→ **RECORDS PROVIDED**:
===

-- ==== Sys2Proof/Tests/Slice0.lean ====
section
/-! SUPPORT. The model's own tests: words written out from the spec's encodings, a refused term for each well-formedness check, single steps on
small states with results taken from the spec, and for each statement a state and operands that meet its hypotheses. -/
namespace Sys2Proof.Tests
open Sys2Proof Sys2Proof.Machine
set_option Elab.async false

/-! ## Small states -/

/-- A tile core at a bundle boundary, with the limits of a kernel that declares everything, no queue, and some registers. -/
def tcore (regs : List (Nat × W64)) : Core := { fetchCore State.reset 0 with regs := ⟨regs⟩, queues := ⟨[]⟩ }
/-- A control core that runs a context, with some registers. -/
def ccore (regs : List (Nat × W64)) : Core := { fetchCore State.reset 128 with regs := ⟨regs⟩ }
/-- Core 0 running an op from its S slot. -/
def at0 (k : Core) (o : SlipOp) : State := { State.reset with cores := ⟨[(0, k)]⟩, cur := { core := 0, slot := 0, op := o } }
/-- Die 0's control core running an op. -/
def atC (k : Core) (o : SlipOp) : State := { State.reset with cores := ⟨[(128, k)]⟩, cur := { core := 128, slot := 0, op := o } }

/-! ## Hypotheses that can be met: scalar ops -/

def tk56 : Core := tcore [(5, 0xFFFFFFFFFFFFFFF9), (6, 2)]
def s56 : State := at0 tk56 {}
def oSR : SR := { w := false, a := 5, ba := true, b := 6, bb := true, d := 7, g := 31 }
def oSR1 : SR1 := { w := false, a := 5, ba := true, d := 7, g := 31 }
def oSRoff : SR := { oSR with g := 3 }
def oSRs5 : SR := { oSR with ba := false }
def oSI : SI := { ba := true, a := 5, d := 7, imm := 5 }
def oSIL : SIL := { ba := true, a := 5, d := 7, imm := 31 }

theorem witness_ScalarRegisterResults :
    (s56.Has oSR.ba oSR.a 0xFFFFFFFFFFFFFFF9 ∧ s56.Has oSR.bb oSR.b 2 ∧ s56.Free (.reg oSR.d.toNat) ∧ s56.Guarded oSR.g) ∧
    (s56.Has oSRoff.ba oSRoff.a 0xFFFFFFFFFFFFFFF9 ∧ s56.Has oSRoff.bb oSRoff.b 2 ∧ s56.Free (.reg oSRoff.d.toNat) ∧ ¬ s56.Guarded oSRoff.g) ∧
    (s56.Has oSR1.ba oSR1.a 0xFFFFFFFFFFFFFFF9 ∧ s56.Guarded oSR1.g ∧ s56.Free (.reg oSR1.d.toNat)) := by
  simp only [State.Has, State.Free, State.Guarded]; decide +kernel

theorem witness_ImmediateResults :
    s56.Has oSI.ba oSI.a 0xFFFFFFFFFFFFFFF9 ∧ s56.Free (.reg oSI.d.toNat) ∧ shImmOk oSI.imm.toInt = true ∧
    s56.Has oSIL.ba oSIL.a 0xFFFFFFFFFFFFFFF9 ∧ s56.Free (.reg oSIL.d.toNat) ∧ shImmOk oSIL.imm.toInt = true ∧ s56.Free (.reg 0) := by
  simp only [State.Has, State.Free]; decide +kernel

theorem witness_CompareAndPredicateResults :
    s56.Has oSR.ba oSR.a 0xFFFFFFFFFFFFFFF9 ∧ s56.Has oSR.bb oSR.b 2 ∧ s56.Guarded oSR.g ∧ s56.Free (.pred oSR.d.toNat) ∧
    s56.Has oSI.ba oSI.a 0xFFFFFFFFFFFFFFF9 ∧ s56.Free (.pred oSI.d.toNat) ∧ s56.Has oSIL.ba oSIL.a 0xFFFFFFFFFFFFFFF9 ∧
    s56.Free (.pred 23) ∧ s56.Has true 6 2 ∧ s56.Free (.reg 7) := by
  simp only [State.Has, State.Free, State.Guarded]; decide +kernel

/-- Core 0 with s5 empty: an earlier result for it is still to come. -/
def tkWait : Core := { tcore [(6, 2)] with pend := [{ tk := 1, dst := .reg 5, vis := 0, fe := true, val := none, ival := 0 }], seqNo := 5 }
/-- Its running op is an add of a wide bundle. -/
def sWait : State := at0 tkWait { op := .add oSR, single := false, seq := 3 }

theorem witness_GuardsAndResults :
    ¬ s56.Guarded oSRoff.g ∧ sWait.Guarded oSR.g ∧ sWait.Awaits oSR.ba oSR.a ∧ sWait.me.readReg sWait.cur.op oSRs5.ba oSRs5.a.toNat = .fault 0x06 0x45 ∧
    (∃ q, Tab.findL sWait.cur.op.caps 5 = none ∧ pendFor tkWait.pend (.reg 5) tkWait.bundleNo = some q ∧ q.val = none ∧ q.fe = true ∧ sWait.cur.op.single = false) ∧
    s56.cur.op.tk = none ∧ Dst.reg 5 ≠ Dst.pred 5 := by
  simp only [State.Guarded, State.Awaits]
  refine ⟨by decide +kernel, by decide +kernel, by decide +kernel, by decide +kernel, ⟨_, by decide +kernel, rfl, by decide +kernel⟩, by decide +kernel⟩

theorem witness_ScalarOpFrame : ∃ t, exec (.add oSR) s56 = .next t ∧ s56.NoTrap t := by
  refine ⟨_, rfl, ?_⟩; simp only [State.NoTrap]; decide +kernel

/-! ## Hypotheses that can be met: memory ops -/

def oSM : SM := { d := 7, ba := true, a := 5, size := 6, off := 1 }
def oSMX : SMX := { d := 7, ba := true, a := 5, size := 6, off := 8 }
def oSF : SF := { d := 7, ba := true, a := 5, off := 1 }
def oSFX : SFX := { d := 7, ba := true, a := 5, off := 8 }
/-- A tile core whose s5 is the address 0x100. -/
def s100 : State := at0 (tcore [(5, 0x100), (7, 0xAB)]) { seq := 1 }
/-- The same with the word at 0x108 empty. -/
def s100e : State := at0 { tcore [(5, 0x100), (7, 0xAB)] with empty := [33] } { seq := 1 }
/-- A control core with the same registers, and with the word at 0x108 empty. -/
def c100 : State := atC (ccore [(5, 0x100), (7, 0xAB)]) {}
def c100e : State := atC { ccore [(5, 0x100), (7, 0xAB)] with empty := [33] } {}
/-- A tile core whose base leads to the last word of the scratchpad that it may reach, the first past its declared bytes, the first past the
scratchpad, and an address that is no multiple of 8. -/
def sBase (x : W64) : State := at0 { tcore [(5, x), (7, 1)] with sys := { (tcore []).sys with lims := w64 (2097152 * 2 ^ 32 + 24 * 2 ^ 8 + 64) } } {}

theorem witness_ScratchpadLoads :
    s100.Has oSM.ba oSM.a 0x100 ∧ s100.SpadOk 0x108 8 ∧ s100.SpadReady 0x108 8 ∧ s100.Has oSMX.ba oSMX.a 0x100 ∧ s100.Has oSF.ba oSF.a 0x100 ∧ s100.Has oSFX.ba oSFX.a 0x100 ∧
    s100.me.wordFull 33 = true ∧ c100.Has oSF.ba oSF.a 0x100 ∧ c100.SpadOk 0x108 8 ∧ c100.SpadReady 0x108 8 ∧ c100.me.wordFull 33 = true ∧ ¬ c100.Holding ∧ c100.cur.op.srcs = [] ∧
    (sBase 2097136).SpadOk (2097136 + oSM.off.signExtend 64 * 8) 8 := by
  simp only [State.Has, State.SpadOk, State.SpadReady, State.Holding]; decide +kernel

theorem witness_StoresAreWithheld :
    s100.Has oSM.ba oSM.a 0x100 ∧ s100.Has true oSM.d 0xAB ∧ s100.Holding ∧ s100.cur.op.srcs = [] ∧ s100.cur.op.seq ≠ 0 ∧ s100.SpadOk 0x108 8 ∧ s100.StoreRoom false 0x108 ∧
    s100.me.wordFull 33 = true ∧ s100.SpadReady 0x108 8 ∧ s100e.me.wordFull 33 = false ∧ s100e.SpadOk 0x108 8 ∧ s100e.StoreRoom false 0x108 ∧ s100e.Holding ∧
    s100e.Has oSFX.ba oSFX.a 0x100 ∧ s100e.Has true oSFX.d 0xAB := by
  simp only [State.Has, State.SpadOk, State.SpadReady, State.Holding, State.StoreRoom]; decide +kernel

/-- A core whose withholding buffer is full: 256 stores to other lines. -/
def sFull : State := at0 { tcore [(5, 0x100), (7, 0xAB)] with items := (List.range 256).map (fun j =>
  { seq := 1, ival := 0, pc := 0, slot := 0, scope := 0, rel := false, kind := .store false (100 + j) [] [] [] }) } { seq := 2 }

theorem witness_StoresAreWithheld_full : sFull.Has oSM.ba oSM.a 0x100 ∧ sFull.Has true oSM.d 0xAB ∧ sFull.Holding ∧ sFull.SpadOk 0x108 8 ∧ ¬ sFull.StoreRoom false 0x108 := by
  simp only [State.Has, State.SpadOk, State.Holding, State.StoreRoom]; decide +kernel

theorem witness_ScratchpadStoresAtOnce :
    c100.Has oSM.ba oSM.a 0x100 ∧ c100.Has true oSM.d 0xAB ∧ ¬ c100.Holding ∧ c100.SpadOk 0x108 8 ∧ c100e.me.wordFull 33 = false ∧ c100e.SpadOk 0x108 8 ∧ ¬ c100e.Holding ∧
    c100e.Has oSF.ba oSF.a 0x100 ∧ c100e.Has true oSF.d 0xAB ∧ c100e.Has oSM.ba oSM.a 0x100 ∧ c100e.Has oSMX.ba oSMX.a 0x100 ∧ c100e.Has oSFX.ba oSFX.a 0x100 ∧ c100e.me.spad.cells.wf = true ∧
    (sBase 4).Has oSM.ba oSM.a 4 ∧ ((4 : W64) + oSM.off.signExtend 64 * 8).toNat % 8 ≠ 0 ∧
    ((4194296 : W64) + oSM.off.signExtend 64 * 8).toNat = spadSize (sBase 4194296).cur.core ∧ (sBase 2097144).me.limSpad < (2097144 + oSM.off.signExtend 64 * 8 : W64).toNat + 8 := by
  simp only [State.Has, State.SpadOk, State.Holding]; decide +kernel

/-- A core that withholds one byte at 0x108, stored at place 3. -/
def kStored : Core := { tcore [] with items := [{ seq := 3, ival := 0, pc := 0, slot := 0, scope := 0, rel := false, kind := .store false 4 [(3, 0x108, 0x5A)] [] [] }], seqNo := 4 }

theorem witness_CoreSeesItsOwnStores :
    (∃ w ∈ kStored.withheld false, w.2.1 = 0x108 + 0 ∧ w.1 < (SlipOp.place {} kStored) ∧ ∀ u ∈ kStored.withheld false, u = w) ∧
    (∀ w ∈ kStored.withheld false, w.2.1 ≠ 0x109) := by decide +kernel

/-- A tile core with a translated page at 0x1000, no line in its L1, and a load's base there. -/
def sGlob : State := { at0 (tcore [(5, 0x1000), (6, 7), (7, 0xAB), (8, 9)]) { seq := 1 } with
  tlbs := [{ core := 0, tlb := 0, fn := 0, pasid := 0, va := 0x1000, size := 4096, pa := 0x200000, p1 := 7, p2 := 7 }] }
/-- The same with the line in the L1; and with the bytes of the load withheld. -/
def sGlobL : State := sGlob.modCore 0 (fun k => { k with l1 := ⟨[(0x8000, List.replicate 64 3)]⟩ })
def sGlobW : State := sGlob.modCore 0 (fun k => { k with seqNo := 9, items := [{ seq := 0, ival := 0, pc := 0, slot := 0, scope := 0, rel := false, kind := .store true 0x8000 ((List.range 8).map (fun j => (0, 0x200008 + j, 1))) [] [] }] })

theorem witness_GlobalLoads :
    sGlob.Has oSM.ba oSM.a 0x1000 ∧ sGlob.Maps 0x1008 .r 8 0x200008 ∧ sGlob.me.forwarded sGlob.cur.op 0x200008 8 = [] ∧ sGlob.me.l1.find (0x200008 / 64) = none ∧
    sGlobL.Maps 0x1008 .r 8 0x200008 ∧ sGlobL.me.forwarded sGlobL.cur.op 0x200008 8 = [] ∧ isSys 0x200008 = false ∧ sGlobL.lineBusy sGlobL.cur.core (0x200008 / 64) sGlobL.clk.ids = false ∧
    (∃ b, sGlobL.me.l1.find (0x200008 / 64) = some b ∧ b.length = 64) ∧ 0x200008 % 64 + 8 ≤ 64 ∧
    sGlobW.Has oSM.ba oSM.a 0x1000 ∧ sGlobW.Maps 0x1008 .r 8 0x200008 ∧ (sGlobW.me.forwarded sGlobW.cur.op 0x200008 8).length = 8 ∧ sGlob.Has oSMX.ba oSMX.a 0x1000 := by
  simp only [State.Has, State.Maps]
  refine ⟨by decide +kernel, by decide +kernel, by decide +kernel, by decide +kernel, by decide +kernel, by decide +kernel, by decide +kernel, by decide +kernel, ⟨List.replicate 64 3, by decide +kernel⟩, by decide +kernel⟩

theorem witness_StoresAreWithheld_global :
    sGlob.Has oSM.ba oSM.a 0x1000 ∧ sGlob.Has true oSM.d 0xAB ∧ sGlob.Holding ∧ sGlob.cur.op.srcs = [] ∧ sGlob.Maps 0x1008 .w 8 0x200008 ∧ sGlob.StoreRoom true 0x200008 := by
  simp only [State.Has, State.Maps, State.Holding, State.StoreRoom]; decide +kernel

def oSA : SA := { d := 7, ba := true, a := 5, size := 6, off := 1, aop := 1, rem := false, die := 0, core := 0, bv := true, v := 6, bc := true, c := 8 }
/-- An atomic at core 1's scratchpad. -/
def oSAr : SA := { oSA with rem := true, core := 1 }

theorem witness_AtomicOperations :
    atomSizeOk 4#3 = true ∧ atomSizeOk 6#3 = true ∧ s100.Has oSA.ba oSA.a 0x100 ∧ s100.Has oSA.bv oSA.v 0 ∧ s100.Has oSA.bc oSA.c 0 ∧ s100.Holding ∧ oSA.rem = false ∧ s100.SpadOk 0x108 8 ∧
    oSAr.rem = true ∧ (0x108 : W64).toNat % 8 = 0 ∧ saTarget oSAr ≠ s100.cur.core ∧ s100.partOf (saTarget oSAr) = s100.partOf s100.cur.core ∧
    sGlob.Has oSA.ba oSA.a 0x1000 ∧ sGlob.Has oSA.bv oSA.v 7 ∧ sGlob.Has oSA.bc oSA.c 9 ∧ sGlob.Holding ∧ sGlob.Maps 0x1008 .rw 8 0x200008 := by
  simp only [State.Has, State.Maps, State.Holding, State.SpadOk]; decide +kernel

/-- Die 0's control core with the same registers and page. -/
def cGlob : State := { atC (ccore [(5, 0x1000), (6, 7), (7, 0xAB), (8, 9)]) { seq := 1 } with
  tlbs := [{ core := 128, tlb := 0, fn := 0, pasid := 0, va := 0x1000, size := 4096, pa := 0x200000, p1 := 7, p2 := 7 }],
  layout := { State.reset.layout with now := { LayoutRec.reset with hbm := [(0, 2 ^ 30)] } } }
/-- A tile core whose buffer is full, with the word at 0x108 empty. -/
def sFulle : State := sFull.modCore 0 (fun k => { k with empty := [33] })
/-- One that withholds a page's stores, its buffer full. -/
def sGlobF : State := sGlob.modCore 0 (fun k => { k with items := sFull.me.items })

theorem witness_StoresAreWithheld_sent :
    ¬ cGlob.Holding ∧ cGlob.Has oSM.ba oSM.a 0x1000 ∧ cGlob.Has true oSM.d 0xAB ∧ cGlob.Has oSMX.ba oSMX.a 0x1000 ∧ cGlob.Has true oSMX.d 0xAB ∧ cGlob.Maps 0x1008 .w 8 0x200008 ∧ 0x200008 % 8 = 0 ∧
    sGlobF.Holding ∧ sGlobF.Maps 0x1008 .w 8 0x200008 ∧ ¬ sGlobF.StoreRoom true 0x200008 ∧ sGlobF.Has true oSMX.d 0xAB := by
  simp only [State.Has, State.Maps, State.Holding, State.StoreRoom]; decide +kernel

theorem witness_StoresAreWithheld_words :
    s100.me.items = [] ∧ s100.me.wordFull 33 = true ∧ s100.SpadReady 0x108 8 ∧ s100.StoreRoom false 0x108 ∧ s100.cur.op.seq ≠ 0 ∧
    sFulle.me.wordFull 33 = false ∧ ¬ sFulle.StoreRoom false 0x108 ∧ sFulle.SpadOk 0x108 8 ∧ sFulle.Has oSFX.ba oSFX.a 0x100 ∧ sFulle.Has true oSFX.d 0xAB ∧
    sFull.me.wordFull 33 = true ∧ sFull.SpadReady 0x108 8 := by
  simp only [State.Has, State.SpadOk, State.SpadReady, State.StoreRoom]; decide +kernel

===

Copy, exactly and only, the lines above that begin with the one containing "State.SpadReady, State.Holding, State.StoreRoom]; decide +kernel" and finish with the one containing "def sFull : State".

→ **YOUR SOLUTION**:
  simp only [State.Has, State.SpadOk, State.SpadReady, State.Holding, State.StoreRoom]; decide +kernel

/-- A core whose withholding buffer is full: 256 stores to other lines. -/
def sFull : State := at0 { tcore [(5, 0x100), (7, 0xAB)] with items := (List.range 256).map (fun j =>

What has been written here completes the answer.